Introduction
In this article I will demonstrate how to read a large csv file chunk by chunk (1 chunk = no of lines) and populate System.Data.DataTable
object and bulk insert to a database.
I will explain in details, what are the .NET framework components I used and face challenges like memory management, performance, large file read/write etc and how to resolve the problem. When I wrote this article, my intention was sharing my real life experience with others who are currently working with similar requirement or near future will work and will get benefited to read this article.
Background
One day client send us new requirements. The requirements are:
- Client will upload very large csv type data file by their web application.
- After uploading finished, files will be stored a specific server location.
- A software agent (Windows service, console app run with task scheduler) will parse those files sequentially and dump files data to a particular database.
- Data files schema will be predefined and this schema will be configurable by database.
- Client will configure that data file schema before uploading start.
- After dumping data from files, client will generate various report from the database.
Uploaded File Structure
Previously I mentioned that file type will be .csv. We all know that .csv type file should have a pre-defined data separator. In ourcase that is “tab”. Means it contains “tab” separated data. First line of the file will be its column definition(data schema). Next each new line represents a row/record and this need to dump to the database periodically by any software agent/component.

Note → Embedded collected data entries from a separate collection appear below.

-- ==== Sys2Proof/Machine/LoadLease.lean ====
section
/-! DEFINITION. Checks 7 to 12 of the loader (R43): the lease, the buffers, the page lists, the tokens; the transfers that a plan
makes over Sounds (R54, R58, R180). -/

namespace Sys2Proof.Machine

/-! ### Places of the wafer that a command names -/

/-- Bytes of one target of one isle. -/
structure Place where
  isle : Nat
  cls : Nat
  off : Nat
  len : Nat
deriving DecidableEq, Repr

/-- Unit numbers of size `z` that a run of bytes touches, `most` of them at most. -/
def touched (off len z most : Nat) : List Nat :=
  if len = 0 then [] else (List.range (Nat.min most ((off + len - 1) / z - off / z + 1))).map (off / z + ·)

/-- Bytes of one core's stores outside its keeper region (R94). -/
def outsideKeeper (off len : Nat) : Bool := decide (0x1000 ≤ off % 2 ^ 18) && decide (off % 2 ^ 18 + len ≤ 0x3F000)

/-- Is every byte of a place, which lies inside its class, inside the lease (R60)? No byte of a keeper region is (R94). -/
def Plan.leasesPlace (p : Plan) (x : Place) : Bool :=
  if x.cls < 2 then (touched x.off x.len 65536 32).all fun f => p.hasPc x.isle (x.cls * 32 + f % 32)
  else if x.cls = 2 then (touched x.off x.len 0x400000 16).all (p.hasStep x.isle)
  else if x.cls = 3 then (touched x.off x.len (2 ^ 21) 4).all fun e => p.hasOx (x.isle * 4 + e)
  else x.cls == 4 && p.hasCore (x.isle * 16 + x.off / 2 ^ 18) && outsideKeeper x.off x.len

/-- Is every byte of a place inside its class and inside the lease? -/
def Plan.holdsPlace (p : Plan) (x : Place) : Bool := decide (x.off + x.len ≤ classLimit x.cls) && p.leasesPlace x

/-- The part of a place that lies inside its class: what passes the class limit is for check 8 where the command's chapter says so. -/
def Place.inClass (x : Place) : Place := { x with len := Nat.min x.len (classLimit x.cls - x.off) }

def placeOf (a len : Nat) : Place := ⟨isleOf a, classOf a, offOf a, len⟩

/-- Rows of bytes of a Lamb image of `w` × `h` pixels (R205, R206). -/
def LambImage.places (g : LambImage) (isle w h : Nat) : List Place :=
  let n := if g.fmt = 0x11 then h + h / 2 else h
  let len := if g.fmt = 0x11 then w else (w - 1) * g.pixStride + g.c * pixelSize g.fmt
  (List.range n).map fun y => ⟨isle, g.cls, g.offset * 64 + y * g.rowStride, len⟩

def drainPlaces (isle : Nat) (o : DrainOps) : List Place :=
  (List.range o.rows.toNat).map fun r => ⟨isle, o.dstClass.toNat, o.dst.toNat * 64 + r * o.dstStride.toNat, 128 * fmtSize o.ofmt.toNat⟩

/-- The bytes of `n` pages that the page mover touches: at core offset 0x0_0000 all but the keeper region (R132). -/
def moverPlace (x : Place) : Place :=
  if x.cls = 4 && x.off % 2 ^ 18 = 0 then { x with off := x.off + 0x1000, len := x.len - 0x1000 } else x
def localPlaces (isList : Bool) (v count : Nat) : List Place := if isList then [] else [placeOf v (count * 65536)]
def sidePlaces (isList : Bool) (v count : Nat) : List Place := (localPlaces isList v count).map moverPlace

/-- The destination sides of an MCAST (R133). -/
def mcastPlaces (o : CopyOps) : List Place :=
  if o.dstList then [] else (runIsles o).map fun i => moverPlace ⟨i, classOf o.dst.toNat, offOf o.dst.toNat, o.count.toNat * 65536⟩

/-- The memory that an operand names, with the byte of the command that names it. -/
def opPlaces (isle : Nat) : PlanOp → List (Place × Nat)
  | .drain o => (drainPlaces isle o).map (·, 12)
  | .lwload o => [(Place.inClass ⟨isle, o.cls.toNat, o.src.toNat * 64, o.len.toNat⟩, 16)]
  | .copy o => (sidePlaces o.srcList o.src.toNat o.count.toNat).map (·, 12) ++ (sidePlaces o.dstList o.dst.toNat o.count.toNat).map (·, 20)
  | .mcast o => (sidePlaces o.srcList o.src.toNat o.count.toNat).map (·, 12) ++ (mcastPlaces o).map (·, 20)
  | .rget o | .rput o | .rreduce o => (localPlaces o.localList (localSide o) o.count.toNat).map (·, 18)
  | .window o => if o.mode = 1 then [(placeOf o.base.toNat (o.span.toNat * 65536), 20)] else []
  | _ => []

/-! ### Forks, and where the frames of a list lie -/

/-- Every command of the plan with its offset. -/
def Plan.ops (p : Plan) : List (Nat × PlanOp) :=
  p.strands.flatMap fun st => (indexed st.cmds).filterMap fun kc => kc.2.op.map (cmdAt st kc.1, ·)

def Plan.forks (p : Plan) : List (Nat × ForkOps) := p.ops.filterMap fun x => match x.2 with
  | .fork o => some (x.1, o)
  | _ => none

def ForkOps.has (o : ForkOps) (list : Nat) : Bool := decide (o.firstChild.toNat ≤ list) && decide (list < o.firstChild.toNat + o.children.toNat)

/-- The list that a BRANCH list is filled from. -/
def Plan.parentOf (p : Plan) (list : Nat) : Option Nat := (p.forks.find? fun f => ForkOps.has f.2 list).map (·.2.parent.toNat)

/-- Class of the frame behind entry `i` of list `n`, as R135 costs it: an IMAGE list names its frames, a list that draws frames stands for
its target, and a BRANCH list that draws none for its parent's entry, within `fuel` fork levels. None for a null entry. -/
def Plan.frameClass (p : Plan) : Nat → Nat → Nat → Option Nat
  | 0, _, _ => none
  | fuel + 1, n, i => match p.lists[n]? with
    | none => none
    | some l =>
      if l.kind = 1 then (match l.entries[i]? with
        | some e => if e = nullEntry then none else some (classOf e)
        | none => none)
      else if l.drawsAny then some l.target
      else match p.parentOf n with
        | some q => p.frameClass fuel q i
        | none => none

/-- Isle of the frame behind entry `i` of list `n`: an entry of an IMAGE list carries its own (R128), and so does one that a BRANCH list
inherits from it; a drawn frame lies in the list's isle. None for a null entry. -/
def Plan.frameIsle (p : Plan) : Nat → Nat → Nat → Option Nat
  | 0, _, _ => none
  | fuel + 1, n, i => match p.lists[n]? with
    | none => none
    | some l =>
      if l.kind = 1 then (match l.entries[i]? with
        | some e => if e = nullEntry then none else some (isleOf e)
        | none => none)
      else if l.kind = 4 && decide (i < l.inherit) then (match p.parentOf n with
        | some q => p.frameIsle fuel q i
        | none => none)
      else some l.isle

/-- Fork levels of a flock and its root (R143). -/
def forkLevels : Nat := 65

/-- Isle of page `k` of a side; none for a null entry. -/
def Plan.pageIsle (p : Plan) (isList : Bool) (v k : Nat) : Option Nat :=
  if isList then p.frameIsle forkLevels (refList v) (refIndex v + k) else some (isleOf v)

/-- How often each element stands in a list. -/
def tally {α : Type} [BEq α] (l : List α) : List (α × Nat) :=
  l.foldl (fun t a => if t.any (fun x => x.1 == a) then t.map fun x => if x.1 == a then (x.1, x.2 + 1) else x else t ++ [(a, 1)]) []

/-! ### Transfers over Sounds -/

/-- A planned transfer: the ports it leaves isles by, first its source's (isle, 0 north to 3 west), its bytes, the Sounds its head
crosses. -/
structure Transfer where
  ports : List (Nat × Nat)
  bytes : Nat
  hops : Nat
deriving DecidableEq, Repr

/-- Port of isle `a` toward its neighbour `b`. -/
def portTo (a b : Nat) : Nat := if b + 8 = a then 0 else if b = a + 1 then 1 else if b = a + 8 then 2 else 3

def portsOn : Nat → List Nat → List (Nat × Nat)
  | _, [] => []
  | a, b :: r => (a, portTo a b) :: portsOn b r
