/-- R165 steps 2 and 3: the tested bank becomes the spare bank, outside the address map. -/
def execBankMigrationDone (isle : Isle) (s : State) : Host.Outcome State Fault Refusal :=
  let x := s.isleStore isle.val
  match x.migrating, x.spare with
  | some b, some sp => .next (s.updIsleStore isle.val fun x => { (x.replace b sp) with
      spare := some b, migrating := none, testing := some b })
  | _, _ => .next s

/-- A failing run of rows of one column (R166): at least 4 contiguous rows that end at row 511, each read 1. The estimated break row. -/
def lineFault (cells : List FailCell) : Option Nat :=
  let rows := cells.map (·.row.val)
  let first := rows.foldl Nat.min 511
  let n := 512 - first
  if cells.all (·.readOne) && decide (4 ≤ n) && (List.range n).all (fun i => rows.contains (first + i)) then some first else none

/-- A bank is retired (R168): it stays out, and the isle has no spare bank. -/
def State.retireBank (s : State) (i b : Nat) : State :=
  let s := s.updIsleStore i fun x => { x with retiredBanks := addNew x.retiredBanks b, spare := none }
  (s.emit 0x324 2 (srcIn i 7 0) none [i, b]).emit 0x325 2 (srcIn i 7 0) none [i]

/-- A line fault steers a spare column; none left retires the bank (R167, R168). -/
def State.steerColumn (s : State) (i b sub col row : Nat) : State × Bool :=
  let used := (s.isleStore i).spareColumns.get 0 (b * 144 + sub)
  if 4 ≤ used then (s, true) else
  ((s.updIsleStore i fun x => { x with
      spareColumns := x.spareColumns.put (b * 144 + sub) (used + 1), lineFaults := satAdd 32 x.lineFaults 1 }).emit
    0x322 2 (srcIn i 7 0) none [i, b, sub, col, row], false)

def cellId (b : Nat) (c : FailCell) : Nat := ((b * 144 + c.subArray.val) * 256 + c.column.val) * 512 + c.row.val

/-- A cell fault is logged; a cell that failed before is replaced by a spare row (R167). -/
def State.cellFault (s : State) (i b : Nat) (c : FailCell) : State × Bool :=
  let id := cellId b c
  let used := (s.isleStore i).spareRows.get 0 (b * 144 + c.subArray.val)
  if !((s.isleStore i).cellLog.contains id) then (s.updIsleStore i fun x => { x with cellLog := x.cellLog ++ [id] }, false)
  else if 8 ≤ used then (s, true)
  else ((s.updIsleStore i fun x => { x with
      cellLog := x.cellLog.filter fun j => !(j / 131072 == id / 131072 && j % 512 == id % 512)
      spareRows := x.spareRows.put (b * 144 + c.subArray.val) (used + 1) }).emit 0x323 1 (srcIn i 7 0) none
        [i, b, c.subArray.val, c.row.val], false)

/-- The failing cells of one column of one sub-array (R166, R167). -/
def State.columnFaults (s : State) (i b : Nat) (cells : List FailCell) : State × Bool :=
  match lineFault cells, cells with
  | some row, c :: _ => s.steerColumn i b c.subArray.val c.column.val row
  | _, cells => cells.foldl (fun sb c => let (s, bad) := sb.1.cellFault i b c; (s, sb.2 || bad)) (s, false)

/-- Cells of one test, grouped by sub-array and column. -/
def byColumn (cells : List FailCell) : List (List FailCell) :=
  let keys := cells.foldl (fun l c => addNew l (c.subArray.val * 256 + c.column.val)) []
  keys.map fun k => cells.filter fun c => c.subArray.val * 256 + c.column.val == k

/-- R166 to R168. -/
def execBankTestDone (isle : Isle) (cells : List FailCell) (s : State) : Host.Outcome State Fault Refusal :=
  let i := isle.val
  match (s.isleStore i).testing with
  | none => .next s
  | some b =>
    let (s, bad) := (byColumn cells).foldl (fun sb g => let (s, bad) := sb.1.columnFaults i b g; (s, sb.2 || bad)) (s, false)
    let s := s.updIsleStore i fun x => { x with testing := none }
    .next ((if bad then s.retireBank i b else s).bgCycle 6 i b)

/-! ### Sounds and the shape (03) -/

/-- Spare lanes for each 128 lanes of a Sound (R55): spares 4g to 4g + 3 stand by lanes 128g to 128g + 127 (DESIGN CHOICE, log 162). -/
def spareServes (lane spare : Nat) : Bool := spare / 4 == lane / 128

/-- R68, R55: spare-lane steering of a Sound out of service; when it restores the Sound, its return is a planned change. -/
def execSoundLaneSteering (sound : SoundId) (lane spare : Nat) (success : Bool) (s : State) : Host.Outcome State Fault Refusal :=
  let x := s.sound sound.val
  if x.state != .out || x.fused || !(spareServes lane spare) || x.spareFailed.contains spare || x.steered.any (·.2 == spare) then .next s
  else if success then
    let s := (s.updSound sound.val fun x => { x with state := .steering, steered := x.steered ++ [(lane, spare)] }).emit
      0x224 1 (srcIn 0xFF 8 sound.val) none [sound.val, lane, spare]
    .next (s.plannedChange (.soundReturn sound.val))
  else .next s

/-- R66. -/
def execIsleHardFault (isle : Isle) (block : Byte) (s : State) : Host.Outcome State Fault Refusal :=
  .next (s.isleFault isle.val block.toNat)

/-- R67: the oldest waiting planned change proceeds once no run of the older epoch is active. -/
def execShapeChangeProceed (s : State) : Host.Outcome State Fault Refusal :=
  if s.boot.restarting then .next s else
  match s.shape.waiting, s.olderRun with
  | ch :: r, none => .next ({ s with shape := { s.shape with waiting := r } }.applyChange ch)
  | _, _ => .next s

end Sys2Proof.Machine
end

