-- ==== Sys2Proof/Machine/Objects.lean ====
section
/-! DEFINITION. The object dictionary as it is read (15, R314 to R318, and the object tables of every chapter): which objects there are,
their types, access, roles and present values. -/

namespace Sys2Proof.Machine

/-! ### Types and access (R315, R316) -/

inductive ObjAccess where
  | ro | rw | rwp | wo | cmd
deriving DecidableEq, Repr

/-- A variable, or a member of a record: its type code (15, Table 1), its access, the role that writes it (1 Operator, 2 Custodian), its
present value, and whether it reports on a block under test (R339). -/
structure Member where
  typ : Nat
  value : List Byte
  acc : ObjAccess := .ro
  role : Nat := 1
  testing : Bool := false
deriving DecidableEq, Repr

def mBool (b : Bool) : Member := ⟨1, [if b then 1 else 0], .ro, 1, false⟩
def mU8 (v : Nat) : Member := ⟨2, leBytes 1 v, .ro, 1, false⟩
def mU16 (v : Nat) : Member := ⟨3, leBytes 2 v, .ro, 1, false⟩
def mU32 (v : Nat) : Member := ⟨4, leBytes 4 v, .ro, 1, false⟩
def mU64 (v : Nat) : Member := ⟨5, leBytes 8 v, .ro, 1, false⟩
def mI32 (v : Int) : Member := ⟨6, leBytes 4 (ofInt 32 v), .ro, 1, false⟩
def mI64 (v : Int) : Member := ⟨7, leBytes 8 (ofInt 64 v), .ro, 1, false⟩
def mTime (v : Nat) : Member := ⟨9, leBytes 8 v, .ro, 1, false⟩
def mStr (b : List Byte) : Member := ⟨10, b, .ro, 1, false⟩
def mBlob (b : List Byte) : Member := ⟨11, b, .ro, 1, false⟩
def Member.as (m : Member) (a : ObjAccess) (role : Nat) : Member := { m with acc := a, role := role }

/-- Text of an object, free while there is none to show. -/
def textOr (key : Nat) (b : List Byte) : Member := mStr (if b.isEmpty then Config.unsetText key else b)

/-- A CMD object: the state and result of its action (R329). -/
def State.action (s : State) (role idx sub : Nat) : Member :=
  let a := s.dict.actions.get {} (objKey idx sub)
  (mU32 (a.state + a.result * 65536)).as .cmd role

/-- The reading of a sensor. -/
def State.sense (s : State) (key : Nat) : Nat := Config.sensor key s.clock.ticks

/-! ### Which objects there are (R314, R318) -/

/-- First index, number of indexes, and highest subindex (0 for a variable) of every object. -/
def objectRows : List (Nat × Nat × Nat) :=
  [(0x1000, 6, 0), (0x1010, 4, 0), (0x1020, 3, 0), (0x1030, 1, 0), (0x1040, 1, 0), (0x1050, 1, 12),
   (0x1100, 4, 0), (0x1104, 1, 5), (0x1105, 1, 6), (0x1106, 4, 0), (0x1200, 1, 0), (0x1202, 1, 10), (0x1203, 2, 0),
   (0x2000, 6, 0), (0x2006, 1, 9), (0x2010, 1, 64), (0x2011, 1, 0), (0x2012, 2, 64), (0x2020, 6, 5), (0x2030, 10, 3), (0x2040, 1, 4),
   (0x2041, 1, 0), (0x2050, 2, 0), (0x2060, 2, 0), (0x2062, 1, 5)] ++
  [(0x2200, 3, 0), (0x2203, 1, 144), (0x2204, 1, 64), (0x2205, 1, 0), (0x2206, 1, 64), (0x2240, 64, 6), (0x2280, 64, 28),
   (0x22C0, 64, 9), (0x2300, 2, 96), (0x2302, 1, 0), (0x2303, 1, 64), (0x2304, 1, 32),
   (0x3000, 64, 14), (0x3040, 64, 11), (0x3080, 64, 0), (0x3100, 64, 10), (0x3140, 1, 0), (0x3180, 64, 4)] ++
  [(0x4000, 128, 8), (0x4080, 256, 0), (0x4180, 8, 4), (0x4190, 1, 0), (0x4200, 128, 15), (0x4280, 1, 0), (0x4290, 1, 64),
   (0x5000, 4, 10), (0x5040, 64, 5), (0x6000, 1, 64), (0x6040, 64, 7), (0x6080, 64, 8),
   (0x7010, 2, 64), (0x7012, 3, 0), (0x7015, 2, 64), (0x7040, 64, 0)] ++
  [(0x9000, 1, 2), (0x9001, 1, 0), (0x9002, 1, 3), (0x9003, 2, 0), (0x9005, 1, 3), (0x9010, 2, 10),
   (0xA000, 2, 0), (0xA002, 1, 3), (0xA010, 16, 12), (0xA040, 1, 128), (0xA041, 1, 4), (0xA042, 1, 144), (0xA043, 1, 0),
   (0xA044, 1, 4), (0xB000, 64, 0), (0xF000, 3, 5), (0xF010, 7, 0), (0xF020, 1, 7), (0xF021, 1, 3), (0xF022, 1, 4)]

/-- Highest subindex of an index, where it exists. -/
def topSub (idx : Nat) : Option Nat :=
  (objectRows.find? fun r => decide (r.1 ≤ idx) && decide (idx < r.1 + r.2.1)).map (·.2.2)

/-- The objects that the recovery server serves (R448). -/
def recoveryObj (idx : Nat) : Bool :=
  idx == 0x1001 || decide (0x1010 ≤ idx) && decide (idx ≤ 0x1013) || idx == 0xF001 || idx == 0xF002 ||
    decide (0xF010 ≤ idx) && decide (idx ≤ 0xF012)

/-! ### Persistence (R334) -/

/-- The RWP objects: first index, number of indexes, first and last subindex. -/
def rwpRows : List (Nat × Nat × Nat × Nat) :=
  [(0x1030, 1, 0, 0), (0x1104, 1, 1, 5), (0x1107, 1, 0, 0), (0x1200, 1, 0, 0), (0x2000, 1, 0, 0), (0x2002, 1, 0, 0), (0x2005, 1, 0, 0),
   (0x2041, 1, 0, 0), (0x2302, 1, 0, 0), (0x2304, 1, 1, 32), (0x3080, 64, 0, 0), (0x4280, 1, 0, 0), (0x6000, 1, 1, 64),
   (0x7012, 3, 0, 0), (0x9001, 1, 0, 0), (0x9003, 1, 0, 0), (0x9005, 1, 1, 3)]

/-- Key and default of every RWP value; NOTIFY_FILTER has one for each channel. -/
def rwpKeys : List (Nat × Nat) :=
  (rwpRows.flatMap fun r => (List.range r.2.1).flatMap fun i => (List.range (r.2.2.2 + 1 - r.2.2.1)).map fun j =>
    (objKey (r.1 + i) (r.2.2.1 + j), objDefault (r.1 + i) (r.2.2.1 + j))) ++ (List.range 65).map fun n => (notifyKey n, 2)

def isRwp (key : Nat) : Bool := rwpKeys.any fun k => k.1 == key

/-- UNSAVED; with no saved copy, values are held against their defaults (log 75). -/
def State.unsaved (s : State) : Nat := (rwpKeys.filter fun k => s.dict.values.get k.2 k.1 != s.dict.savedValue k.1 k.2).length

/-! ### Identity, sessions, time and records (15, Table 10; 17, Table 7) -/

def State.chanSum (s : State) (n0 : Bool) (f : ChanSt → Nat) : Nat :=
  if n0 then f (s.chan 0) else ((List.range 64).map fun n => f (s.chan (n + 1))).foldl (satAdd 32) 0

def State.wailestCount (s : State) (sub : Nat) : Nat :=
  let n0 := decide (sub ≤ 6)
  match (sub - 1) % 6 with
  | 0 => s.chanSum n0 (·.performed)
  | 1 => s.chanSum n0 (·.repeats)
  | 2 => s.chanSum n0 (·.errors)
  | 3 => if n0 then s.dict.n0Discards else 0
  | 4 => if n0 then s.dict.n0Broadcasts else 0
  | _ => s.chanSum n0 (·.lost)

def State.memberIdent (s : State) (ch : Channel) (idx sub : Nat) : Member :=
  match idx with
  | 0x1000 => mU16 3
  | 0x1001 => mStr Config.unitSerial
  | 0x1002 => textOr (objKey idx sub) (s.boot.slots.get {} s.boot.running).version
  | 0x1003 => mStr (ascii "VXF-64A")
  | 0x1004 => mU8 3
  | 0x1005 => mU8 2
  | 0x1010 => mBlob (s.chan ch.num).nonce
  | 0x1011 => (mBlob []).as .wo 1
  | 0x1012 => (mBlob []).as .wo 2
  | 0x1013 => mU8 (s.chan ch.num).sessionState
  | 0x1020 => s.action 1 idx sub
  | 0x1021 => s.action 2 idx sub
  | 0x1022 => mU16 s.unsaved
  | 0x1030 => (mU8 (s.obj idx sub)).as .rwp 2
  | 0x1040 => (mU8 (s.notifyFilter ch.num)).as .rwp 1
  | _ => mU32 (s.wailestCount sub)

/-- Store sequence numbers and records that the store holds, oldest first. -/
def Store.held_ (t : Store) : List (Nat × Rec) :=
  let all := t.sectors.values.flatMap fun x => x.slots.filterMap fun
    | .event n r => some (n, r)
    | .state _ _ => none
  all.mergeSort fun a b => decide (a.1 ≤ b.1)

/-- RECORD_PAGE. -/
def Store.page (t : Store) (cursor : Nat) : List Byte :=
  let rs := if t.isVolatile then t.ring else (t.held_.filter fun x => decide (cursor ≤ x.1)).map (·.2)
  (rs.take 1024).flatMap Rec.bytes

def Store.retiredCount (t : Store) : Nat := (t.sectors.values.filter (·.retired)).length
def Store.usable (t : Store) : Nat := 1024 - t.retiredCount

def Store.status (t : Store) (sub : Nat) : Member :=
  let erases := t.sectors.values.map (·.erases)
  match sub with
  | 1 => mU8 (if t.isVolatile then 2 else if t.critical then 1 else 0)
  | 2 => mU16 t.usable
  | 3 => mU16 t.retiredCount
  | 4 => mU32 (t.sectors.values.map (·.tired)).sum
  | 5 => mU32 (erases.foldl Nat.max 0)
  | 6 => mU32 (erases.sum / 1024)
  | 7 => mU64 t.stored
  | 8 => mU32 t.lostTotal
  | 9 => mU64 ((t.held_.map (·.1)).headD t.nextSeq)
  | _ => mU64 t.nextSeq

Input data file contains four columns:
1. Code
2. YearlyExpense
3. LastName
4. FirstName
The file looks:
File Parsing
First off all I design an interface IFileParser which has two methods.
- GetFileData
- WriteChunkData
public interface IFileParser
{
IEnumerable<DataTable> GetFileData(string sourceDirectory);
void WriteChunkData(DataTable table, string distinationTable,
IList<KeyValuePair<string, string>> mapList);
}
1. GetFileData: The responsibility of GetFileData
method is it read a file chunk by chunk and populate datatable (ADO.NET object) and send that table to its client.
2. WriteChunkData: WriteChunkData
method responsibility is insert DataTable
data to the database.
It needs to be clear that
Mulitple Lines = 1 chunk of data = 1 DataTable.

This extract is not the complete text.